> **WHAT TO DO**
Search the data for "against". Return each matching line.

> **MATERIAL FOR THIS EXERCISE**
/---
/-- ENC: encodes 32 FP32 at SA A into format MOD at SA B; scale byte and group error to D, error and norm to S14 and S15. -/
def execENC (n : Nat) (s : State) : Host.Outcome State Fault Refusal :=
  runUop 0x35 n s fun s v r u =>
    let a := v.sel r u.a
    let b := v.sel r u.b
    let bg := r.launch.bg
    if !inRegion bg a 128 || !inRegion bg b (groupBytes u.mod) then .stop s 7 0
    else
      let book := bitsOf u.imm 3 0
      let e := encGroup u.mod book (v.words32 bg a)
      .next (s.setNbu n (v.wr bg b (packBits (if u.mod == 0 then 4 else if u.mod == 1 then 8 else 3) e.2)))
        (encRegs v r u.d e.1 ((v.words32 bg a).map wordFx) (decGroup u.mod book e))

/-- What CBE adds to the table at SA `b`: the squared errors of the values under each codebook. -/
def bookSums (b : Nat) (xs : List Int) : List (Nat × List (Nat × Nat)) :=
  (List.range 16).map (fun k => let e := y3Encode k xs; (b + 4 * k, squares xs (y3Decode k e.1 e.2)))

/-- CBE: adds the squared error of 32 FP32 values under each codebook to the FP32 table at SA B. -/
def execCBE (n : Nat) (s : State) : Host.Outcome State Fault Refusal :=
  runUop 0x36 n s fun s v r u =>
    let a := v.sel r u.a
    let b := v.sel r u.b
    let bg := r.launch.bg
    if !inRegion bg a 128 || !inRegion bg b 64 then .stop s 7 0
    else .next (s.setNbu n (v.accum bg (bookSums b ((v.words32 bg a).map wordFx)))) r

/-- The distance a final DST writes from its accumulators: x·q or ‖x − q‖², ‖x‖² and ‖q‖². -/
def finalDist (dist acc nx nq : Nat) : Nat :=
  if dist == 0 then f32Negate acc
  else if dist == 1 then (if f32Finite nx && f32Fx nx == 0 then 0x3F800000 else f32Sub 0x3F800000 (Config.cosine acc nx nq))
  else acc

/-- The query elements that group `i` meets, at SA `a`: FP8, or FP16 for FP16 records. -/
def Nbu.queryAt (v : Nbu) (bg : Bool) (a : Nat) (fp16 : Bool) (i : Nat) : List Nat :=
  if fp16 then (List.range 32).map (fun j => fp16Word (leNat (v.rd bg (a + 64 * i + 2 * j) 2))) else v.fp8At bg (a + 32 * i) 32

/-- One DST: its groups accumulated at SA `b` against the query at SA `a`, and the distance written where it is final. -/
def dstOne (v : Nbu) (bg : Bool) (a b dist : Nat) (fp16 last : Bool) (gs : List (Nat × Nat × Nat × List Nat)) : Nbu :=
  let x := gs.flatMap (fun g => g.2.2.2)
  let y := gs.flatMap (fun g => v.queryAt bg a fp16 g.2.2.1)
  let d := (x.zip y).map (fun p => f32Sub p.1 p.2)
  let v := v.accum bg [(b, if dist == 2 then d.zip d else x.zip y), (b + 4, x.zip x), (b + 8, y.zip y)]
  if last then v.wrW bg b (finalDist dist (v.rdW bg b) (v.rdW bg (b + 4)) (v.rdW bg (b + 8))) else v

/-- DST: elements against the query at SA A, accumulated at SA B; final writes the distance. -/
def execDST (n : Nat) (s : State) : Host.Outcome State Fault Refusal :=
  runUop 0x37 n s fun s v r u =>
    let a := v.sel r u.a
    let b := v.sel r u.b
    let bg := r.launch.bg
    let fp16 := r.unp.format == 4
    let w := if fp16 then 64 else 32
    if !inRegion bg b 12 then .stop s 7 0
    else s.consume n r u.n fun v r gs =>
      if gs.any (fun g => !inRegion bg (a + w * g.2.2.1) w) then none
      else some (dstOne v bg a b (u.mod % 4) fp16 (u.mod.testBit 2) gs, r)

/-- The heap at SA `h` after a candidate is offered: taken when it is below the threshold and there is room (R138). -/
def topkOne (v : Nbu) (bg : Bool) (h id dist thr : Nat) : Nbu :=
  let c := v.rdW bg h
  if f32Lt dist thr && c < 512 then ((v.wrW bg (h + 8 + 8 * c) id).wrW bg (h + 12 + 8 * c) dist).wrW bg h (c + 1) else v

/-- TOPK: offers a candidate to the heap at SA IMM[13:0]: refused unless below CMD15; D ← 1 when the heap is full (R138). -/
def execTOPK (n : Nat) (s : State) : Host.Outcome State Fault Refusal :=
  runUop 0x38 n s fun s v r u =>
    let h := alignDown (bitsOf u.imm 13 0) 8
    let bg := r.launch.bg
    if !inRegion bg h 4104 then .stop s 7 0
    else
      let w := topkOne v bg h (v.sel r u.a) (v.sel r u.b % 2 ^ 32) (v.sel r 15 % 2 ^ 32)
      .next (s.setNbu n w) (r.put u.d (if w.rdW bg h ≥ 512 then 1 else 0))

/-- HMV: logits += elements × MOD[2:0] + 1 FP8 chunks at SA A, per row and vector at SA B. -/
def execHMV (n : Nat) (s : State) : Host.Outcome State Fault Refusal :=
  runUop 0x39 n s fun s v r u =>
    let a := v.sel r u.a
    let b := v.sel r u.b
    let q := u.mod % 8 + 1
    let d := 32 * r.unp.g
    let bg := r.launch.bg
    if !inRegion bg a (q * d) then .stop s 7 0
    else s.consume n r u.n fun v r gs =>
      if (slotsIn gs).any (fun t => !inRegion bg (b + 32 * t) 32) then none
      else some (v.accum bg (vectorSums v bg a q d (fun k t => b + 4 * (8 * t + k)) gs), r)

end Sys2Proof.Machine
end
\---
> **EXERCISE ANSWER**
/-- One DST: its groups accumulated at SA `b` against the query at SA `a`, and the distance written where it is final. -/
/-- DST: elements against the query at SA A, accumulated at SA B; final writes the distance. -/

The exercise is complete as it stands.